**Task description**
Your answer is the lines below, exactly, from the one that contains "def State.palFree (s" through the one that contains "bases.find? fun b", both included.
** Opening Extracted data block **
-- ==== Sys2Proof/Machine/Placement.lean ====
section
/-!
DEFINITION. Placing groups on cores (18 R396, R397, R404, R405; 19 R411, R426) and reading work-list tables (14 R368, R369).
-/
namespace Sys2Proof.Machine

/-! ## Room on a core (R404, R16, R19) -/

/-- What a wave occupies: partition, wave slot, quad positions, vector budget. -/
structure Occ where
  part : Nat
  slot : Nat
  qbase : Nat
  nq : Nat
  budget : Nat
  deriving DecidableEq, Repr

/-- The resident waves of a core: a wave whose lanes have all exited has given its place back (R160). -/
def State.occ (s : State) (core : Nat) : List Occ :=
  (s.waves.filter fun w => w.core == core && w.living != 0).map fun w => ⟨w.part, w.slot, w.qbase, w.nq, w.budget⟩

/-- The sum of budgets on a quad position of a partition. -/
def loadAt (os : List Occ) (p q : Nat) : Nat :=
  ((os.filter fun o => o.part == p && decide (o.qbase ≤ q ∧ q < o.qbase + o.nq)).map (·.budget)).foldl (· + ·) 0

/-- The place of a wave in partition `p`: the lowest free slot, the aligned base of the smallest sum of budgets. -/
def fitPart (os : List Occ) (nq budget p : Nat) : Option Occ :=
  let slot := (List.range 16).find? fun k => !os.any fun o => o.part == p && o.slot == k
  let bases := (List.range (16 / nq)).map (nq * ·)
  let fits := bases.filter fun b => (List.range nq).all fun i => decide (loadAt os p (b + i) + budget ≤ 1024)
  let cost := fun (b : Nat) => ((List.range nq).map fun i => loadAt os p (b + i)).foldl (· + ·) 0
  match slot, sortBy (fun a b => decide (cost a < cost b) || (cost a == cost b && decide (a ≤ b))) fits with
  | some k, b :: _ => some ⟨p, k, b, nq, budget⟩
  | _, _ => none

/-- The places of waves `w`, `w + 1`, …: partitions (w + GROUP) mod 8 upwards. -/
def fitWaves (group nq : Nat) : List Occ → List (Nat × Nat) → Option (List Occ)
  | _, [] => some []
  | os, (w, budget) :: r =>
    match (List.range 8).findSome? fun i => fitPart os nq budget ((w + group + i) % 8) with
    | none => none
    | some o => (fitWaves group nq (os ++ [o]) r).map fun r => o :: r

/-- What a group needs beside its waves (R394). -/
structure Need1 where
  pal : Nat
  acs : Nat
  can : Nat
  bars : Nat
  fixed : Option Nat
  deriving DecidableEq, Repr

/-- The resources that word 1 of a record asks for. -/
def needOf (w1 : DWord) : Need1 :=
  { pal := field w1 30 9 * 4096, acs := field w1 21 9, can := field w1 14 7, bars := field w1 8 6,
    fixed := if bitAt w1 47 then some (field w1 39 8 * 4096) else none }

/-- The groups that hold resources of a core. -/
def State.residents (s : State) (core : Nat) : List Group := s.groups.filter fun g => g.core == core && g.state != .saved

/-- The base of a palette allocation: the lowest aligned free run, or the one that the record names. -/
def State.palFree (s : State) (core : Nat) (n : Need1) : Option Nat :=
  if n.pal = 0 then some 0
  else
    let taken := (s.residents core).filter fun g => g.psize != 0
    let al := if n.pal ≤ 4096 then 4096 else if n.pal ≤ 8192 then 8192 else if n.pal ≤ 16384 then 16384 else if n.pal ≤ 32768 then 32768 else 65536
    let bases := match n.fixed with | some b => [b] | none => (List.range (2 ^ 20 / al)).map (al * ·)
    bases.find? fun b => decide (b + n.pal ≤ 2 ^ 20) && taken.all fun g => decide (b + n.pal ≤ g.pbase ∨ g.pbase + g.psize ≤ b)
** Closing Extracted data block **
** Opening Extracted data block **
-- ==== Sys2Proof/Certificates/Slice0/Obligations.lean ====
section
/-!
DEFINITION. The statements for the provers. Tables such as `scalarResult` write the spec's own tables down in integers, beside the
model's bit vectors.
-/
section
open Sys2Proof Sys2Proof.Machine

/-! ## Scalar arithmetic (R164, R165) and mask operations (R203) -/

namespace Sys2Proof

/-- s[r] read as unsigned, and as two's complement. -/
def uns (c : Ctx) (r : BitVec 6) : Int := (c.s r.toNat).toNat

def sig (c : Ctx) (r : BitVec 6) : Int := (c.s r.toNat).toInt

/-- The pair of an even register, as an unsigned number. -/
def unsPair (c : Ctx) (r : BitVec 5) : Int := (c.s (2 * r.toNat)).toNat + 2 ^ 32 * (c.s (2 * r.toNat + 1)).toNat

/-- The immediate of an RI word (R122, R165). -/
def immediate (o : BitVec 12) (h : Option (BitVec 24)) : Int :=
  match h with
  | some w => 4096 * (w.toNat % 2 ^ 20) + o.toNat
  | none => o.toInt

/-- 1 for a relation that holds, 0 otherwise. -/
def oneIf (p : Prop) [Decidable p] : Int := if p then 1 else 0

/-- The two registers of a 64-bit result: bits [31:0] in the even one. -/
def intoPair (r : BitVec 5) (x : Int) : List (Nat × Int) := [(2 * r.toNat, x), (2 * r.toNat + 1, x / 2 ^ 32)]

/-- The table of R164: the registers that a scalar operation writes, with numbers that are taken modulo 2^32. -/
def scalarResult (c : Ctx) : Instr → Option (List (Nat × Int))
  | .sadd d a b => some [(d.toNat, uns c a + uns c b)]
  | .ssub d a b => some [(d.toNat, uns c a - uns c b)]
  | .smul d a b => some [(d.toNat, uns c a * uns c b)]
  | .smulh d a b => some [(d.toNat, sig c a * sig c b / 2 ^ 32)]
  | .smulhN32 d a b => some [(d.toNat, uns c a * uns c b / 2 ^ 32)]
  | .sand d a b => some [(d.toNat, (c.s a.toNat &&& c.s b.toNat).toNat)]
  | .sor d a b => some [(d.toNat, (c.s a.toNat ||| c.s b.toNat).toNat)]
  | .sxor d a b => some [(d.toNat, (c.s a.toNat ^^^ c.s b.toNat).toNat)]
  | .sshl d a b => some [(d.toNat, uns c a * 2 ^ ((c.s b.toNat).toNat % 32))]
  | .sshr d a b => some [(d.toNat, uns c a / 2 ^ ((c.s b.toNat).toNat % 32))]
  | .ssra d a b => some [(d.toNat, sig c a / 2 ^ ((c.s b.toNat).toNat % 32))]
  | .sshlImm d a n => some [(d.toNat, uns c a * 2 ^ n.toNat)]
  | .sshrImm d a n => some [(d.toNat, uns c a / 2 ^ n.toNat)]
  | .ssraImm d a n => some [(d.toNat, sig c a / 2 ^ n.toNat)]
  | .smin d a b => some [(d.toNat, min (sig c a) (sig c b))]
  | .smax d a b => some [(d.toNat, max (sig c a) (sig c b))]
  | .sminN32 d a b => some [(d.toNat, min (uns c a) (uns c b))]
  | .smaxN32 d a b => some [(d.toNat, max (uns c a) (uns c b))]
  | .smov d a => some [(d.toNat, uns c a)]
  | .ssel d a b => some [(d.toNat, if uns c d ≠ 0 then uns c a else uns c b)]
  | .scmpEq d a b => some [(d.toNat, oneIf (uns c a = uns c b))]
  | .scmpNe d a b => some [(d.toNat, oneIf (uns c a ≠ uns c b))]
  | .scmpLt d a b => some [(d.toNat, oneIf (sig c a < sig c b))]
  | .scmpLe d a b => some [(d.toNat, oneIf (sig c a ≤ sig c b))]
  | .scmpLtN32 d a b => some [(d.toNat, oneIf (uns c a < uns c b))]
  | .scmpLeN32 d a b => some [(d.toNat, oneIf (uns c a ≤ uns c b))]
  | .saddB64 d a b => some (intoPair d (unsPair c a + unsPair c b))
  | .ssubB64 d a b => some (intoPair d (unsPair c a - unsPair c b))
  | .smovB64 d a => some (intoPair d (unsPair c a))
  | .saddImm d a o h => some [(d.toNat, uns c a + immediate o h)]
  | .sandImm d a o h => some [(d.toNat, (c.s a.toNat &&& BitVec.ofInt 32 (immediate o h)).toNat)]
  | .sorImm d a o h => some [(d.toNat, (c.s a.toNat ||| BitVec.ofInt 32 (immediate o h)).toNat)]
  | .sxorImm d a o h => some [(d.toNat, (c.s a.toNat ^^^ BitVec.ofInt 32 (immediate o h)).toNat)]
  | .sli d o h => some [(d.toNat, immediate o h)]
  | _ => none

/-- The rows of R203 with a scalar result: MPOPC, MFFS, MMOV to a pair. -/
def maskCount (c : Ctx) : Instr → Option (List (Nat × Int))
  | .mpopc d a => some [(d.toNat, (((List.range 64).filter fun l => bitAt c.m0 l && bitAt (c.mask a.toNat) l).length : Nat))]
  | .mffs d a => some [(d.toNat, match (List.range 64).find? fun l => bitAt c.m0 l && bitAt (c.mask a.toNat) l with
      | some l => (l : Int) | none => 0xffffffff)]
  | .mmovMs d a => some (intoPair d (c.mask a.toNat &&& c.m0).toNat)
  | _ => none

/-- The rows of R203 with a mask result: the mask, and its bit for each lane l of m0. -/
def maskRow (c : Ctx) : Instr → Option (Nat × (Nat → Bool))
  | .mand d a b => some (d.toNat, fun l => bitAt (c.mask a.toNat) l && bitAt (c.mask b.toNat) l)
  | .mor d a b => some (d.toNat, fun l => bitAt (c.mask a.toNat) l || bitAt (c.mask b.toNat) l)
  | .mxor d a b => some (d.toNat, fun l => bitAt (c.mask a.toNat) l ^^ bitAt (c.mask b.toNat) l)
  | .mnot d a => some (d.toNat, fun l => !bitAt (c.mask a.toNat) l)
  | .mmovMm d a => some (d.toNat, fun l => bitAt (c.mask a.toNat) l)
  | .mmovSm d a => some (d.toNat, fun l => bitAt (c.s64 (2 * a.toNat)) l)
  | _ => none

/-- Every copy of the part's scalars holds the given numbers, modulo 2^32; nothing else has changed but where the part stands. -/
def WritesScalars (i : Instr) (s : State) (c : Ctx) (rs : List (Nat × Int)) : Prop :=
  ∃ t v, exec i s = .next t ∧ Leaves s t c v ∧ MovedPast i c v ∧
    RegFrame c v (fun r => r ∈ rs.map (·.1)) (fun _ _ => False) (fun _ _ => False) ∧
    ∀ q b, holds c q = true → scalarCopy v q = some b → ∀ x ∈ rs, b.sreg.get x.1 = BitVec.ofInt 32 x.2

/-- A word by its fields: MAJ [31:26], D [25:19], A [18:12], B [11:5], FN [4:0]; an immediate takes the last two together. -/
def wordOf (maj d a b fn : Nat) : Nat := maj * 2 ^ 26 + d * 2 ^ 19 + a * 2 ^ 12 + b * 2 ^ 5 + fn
** Closing Extracted data block **
**Solved problem**
def State.palFree (s : State) (core : Nat) (n : Need1) : Option Nat :=
  if n.pal = 0 then some 0
  else
    let taken := (s.residents core).filter fun g => g.psize != 0
    let al := if n.pal ≤ 4096 then 4096 else if n.pal ≤ 8192 then 8192 else if n.pal ≤ 16384 then 16384 else if n.pal ≤ 32768 then 32768 else 65536
    let bases := match n.fixed with | some b => [b] | none => (List.range (2 ^ 20 / al)).map (al * ·)
    bases.find? fun b => decide (b + n.pal ≤ 2 ^ 20) && taken.all fun g => decide (b + n.pal ≤ g.pbase ∨ g.pbase + g.psize ≤ b)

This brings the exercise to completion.